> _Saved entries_
-- ==== Sys2Proof/Certificates/Slice0/Obligations.lean ====
section
/-! DEFINITION. The statements for the provers. -/

open Sys2Proof Sys2Proof.Machine

/-- A step runs the command at the front of the queue. For every command c, queue cs and state s, step of s with c in front of cs is
exec of c at s with the queue cs. (Clauses that rest on the model's own choices or readings: log entry 1.) (00_scope.md) -/
def Obligations.StepRunsFront : Prop :=
  ∀ (c : Instr) (cs : List Instr) (s : State),
    step { s with pending := c :: cs } = exec c { s with pending := cs }

/-- The crystal's advance of the time base, tick by tick and over 256 periods. An idle step advances TB by what its source adds. While
the domain runs from VBK or the reference is stopped the source is the crystal, each advance of which adds 7629 ticks plus the
carry of an 8-bit accumulator that gains 101; 256 advances add exactly 1,953,125 ticks. (That an idle step is one advance is the
model's choice, log entry 10.) (04_time.md) -/
def Obligations.IdleTick : Prop :=
  (∀ t : Thermos, (t.onVbk = true ∨ t.refRuns = false) → t.sourced = { t with tbSource := .crystal })
  ∧ (∀ t : Thermos, t.tbSource = .crystal → t.xtalStopped = false →
      t.advance = { t with tb := t.tb + 7629 + BitVec.ofNat 64 ((t.tbFrac.toNat + 101) / 256), tbFrac := t.tbFrac + 101 })
  ∧ (∀ t : Thermos, t.tbSource = .crystal → t.xtalStopped = false →
      Nat.repeat Thermos.advance 256 t = { t with tb := t.tb + 1953125 })
  ∧ (∀ s : State, s.pending = [] → s.tim.syncPend = none → step s = .next { s with thermos := s.thermos.advance })

/-- The Thermos domain's exit from reset, its supply, its clock source and its crystal. THERMOS_POR_EXIT enters MAIN_POR once 2 ms are
over and changes nothing before; TB_SOURCE_CHANGE and THERMOS_SOURCE_SWITCH choose the source of TB and change nothing of TB, the
switch being logged; CRYSTAL_STOP on main supply is logged and holds TB; CRYSTAL_RESTART ends the hold. Nothing else of the block
changes. (Clauses that rest on the model's own choices or readings: log entries 10 and 65.) (04_time.md, 17_power.md,
02_waking.md) -/
def Obligations.ThermosClocks : Prop :=
  ∀ s : State,
    (s.boot.phase = .thermosPor → s.boot.since + 500000 ≤ s.now →
      exec .thermosPorExit s = .next { s with boot := { s.boot with phase := .mainPor, since := s.now } })
    ∧ (s.boot.phase ≠ .thermosPor ∨ s.now < s.boot.since + 500000 → exec .thermosPorExit s = .next s)
    ∧ (∀ r : Bool, exec (.tbSourceChange r) s = .next { s with
        thermos := { s.thermos with refRuns := r, tbSource := if r && !s.thermos.onVbk then .pll else .crystal } })
    ∧ (∀ v : Bool, s.thermos.onVbk ≠ v → exec (.thermosSourceSwitch v) s = .next { s with
        thermos := Thermos.brown (if v then 2 else 3) s.pins.rails.toNat 0
          { s.thermos with onVbk := v, tbSource := if s.thermos.refRuns && !v then .pll else .crystal } })
    ∧ (∀ v : Bool, s.thermos.onVbk = v → exec (.thermosSourceSwitch v) s = .next s)
    ∧ (s.thermos.xtalStopped = false → s.thermos.onVbk = false → exec .crystalStop s = .next { s with
        thermos := Thermos.brown 5 s.pins.rails.toNat 0 { s.thermos with xtalStopped := true } })
    ∧ (s.thermos.xtalStopped = true → exec .crystalStop s = .next s)
    ∧ exec .crystalRestart s = .next { s with thermos := { s.thermos with xtalStopped := false } }

/-- A cold Thermos POR, the arbitration that causes one, its release behind the hooks, and the counter's answers. COLD_THERMOS_POR,
and THERMOS_ARBITRATION on VBK in which the VBK fall came first, start TB from zero, increment TB_EPOCH (on OTX-120H and W), set
TIME_LOST and put the engine in THERMOS_POR with every register outside the Thermos domain at reset; the journal stands. An
arbitration that VAON wins switches back and keeps TB and TB_EPOCH. A crystal that stops on VBK increments TB_EPOCH and keeps TB.
TPOR_RELEASE on OTX-120C starts TB from zero and reads the counter. While the counter is read, NV_COUNTER_RESPONSE sets TB_EPOCH
to the value read and one, sets TIME_LOST and sends INCREMENT; the answer of an INCREMENT sets TB_EPOCH to its value.
NV_COUNTER_TIMEOUT after 20 ms makes TB_EPOCH read 0xFFFFFFFF and sets TIME_LOST as after an increment. An answer with ERR gives a
free value (log entry 5). (Clauses that rest on the model's own choices or readings: log entries 5, 62, 63 and 65.) (04_time.md,
17_power.md, 18_block_edge.md) -/
def Obligations.ColdPorAndCounter : Prop :=
  (∀ s : State,
      (s.boot.package ≠ .c → Completes .coldThermosPor s fun t =>
        t.thermos.tb = 0 ∧ t.thermos.tbEpoch = s.thermos.tbEpoch + 1 ∧ t.thermos.timeLost = true ∧ t.thermos.lostCause = 1
          ∧ t.thermos.journal = s.thermos.journal ∧ t.thermos.brownCount = s.thermos.brownCount
          ∧ t.boot.phase = .thermosPor ∧ t.boot.package = s.boot.package ∧ t.link = {} ∧ t.feat = {} ∧ t.cfg = {} ∧ t.den = {})
      ∧ (s.boot.package = .c → Completes .coldThermosPor s fun t =>
        t.thermos.tb = 0 ∧ t.thermos.tbEpoch = s.thermos.tbEpoch ∧ t.thermos.nv = .idle ∧ t.boot.phase = .thermosPor ∧ t.cfg = {})
      ∧ (∀ f : Nat, s.thermos.onVbk = true → s.boot.package ≠ .c →
        Completes (.thermosArbitration none (some f)) s fun t =>
          t.thermos.tb = 0 ∧ t.thermos.tbEpoch = s.thermos.tbEpoch + 1 ∧ t.boot.phase = .thermosPor
            ∧ t.thermos.brownCount = s.thermos.brownCount + 1)
      ∧ (∀ a f : Nat, a < f → s.thermos.onVbk = true → Completes (.thermosArbitration (some a) (some f)) s fun t =>
          t = { s.toBlock with thermos := t.thermos } ∧ t.thermos.onVbk = false ∧ t.thermos.tb = s.thermos.tb
            ∧ t.thermos.tbEpoch = s.thermos.tbEpoch ∧ t.thermos.brownCount = s.thermos.brownCount + 2)
      ∧ (s.thermos.xtalStopped = false → s.thermos.onVbk = true → s.boot.package ≠ .c → Completes .crystalStop s fun t =>
          t.thermos.tb = s.thermos.tb ∧ t.thermos.tbEpoch = s.thermos.tbEpoch + 1 ∧ t.thermos.xtalStopped = true
            ∧ t.thermos.timeLost = true ∧ t.thermos.lostCause = 2
            ∧ t = { s.toBlock with thermos := t.thermos, host := t.host, flt := t.flt })
      ∧ (s.boot.package = .c → s.boot.phase = .thermosPor → Completes .tporRelease s fun t =>
          t.thermos = { s.thermos with tb := 0, tbFrac := 0, nv := .reading, nvSince := 0 }
            ∧ t.host.out = s.host.out ++ [.nvRead] ∧ t.boot = { s.boot with since := 0 }
            ∧ t = { s.toBlock with thermos := t.thermos, host := t.host, boot := t.boot }))
  ∧ (∀ s : State,
      (∀ v : BitVec 32, s.thermos.nv = .reading → s.boot.package = .c → Completes (.nvCounterResponse v false) s fun t =>
        t.thermos = { s.thermos with tbEpoch := v + 1, nv := .incrementing, nvSince := s.now, timeLost := true, lostCause := 1 })
      ∧ (∀ v : BitVec 32, s.thermos.nv = .incrementing → exec (.nvCounterResponse v false) s = .next { s with
          thermos := { s.thermos with tbEpoch := v, nv := .idle } })
      ∧ (∀ v : BitVec 32, s.thermos.nv = .incrementing → exec (.nvCounterResponse v true) s = .next { s with
          thermos := { s.thermos with tbEpoch := (Config.freeValue s.fresh).setWidth 32, nv := .idle }, fresh := s.fresh + 1 })
      ∧ (s.thermos.nv ≠ .idle → s.thermos.nvSince + 5000000 ≤ s.now → Completes .nvCounterTimeout s fun t =>
          t.thermos = { s.thermos with tbEpoch := 0xFFFFFFFF, nv := .idle, timeLost := true, lostCause := 3 }
            ∧ t = { s.toBlock with thermos := t.thermos, host := t.host, flt := t.flt })
      ∧ (s.thermos.nv = .idle ∨ s.now < s.thermos.nvSince + 5000000 → exec .nvCounterTimeout s = .next s))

> _Work to complete_
Could you set down, word for word, only the lines above from the line with "exec .crystalStop s = .next s)" to the line with "TIME_LOST and put", including both?

> _Output of the task_
    ∧ (s.thermos.xtalStopped = true → exec .crystalStop s = .next s)
    ∧ exec .crystalRestart s = .next { s with thermos := { s.thermos with xtalStopped := false } }

/-- A cold Thermos POR, the arbitration that causes one, its release behind the hooks, and the counter's answers. COLD_THERMOS_POR,
and THERMOS_ARBITRATION on VBK in which the VBK fall came first, start TB from zero, increment TB_EPOCH (on OTX-120H and W), set
TIME_LOST and put the engine in THERMOS_POR with every register outside the Thermos domain at reset; the journal stands. An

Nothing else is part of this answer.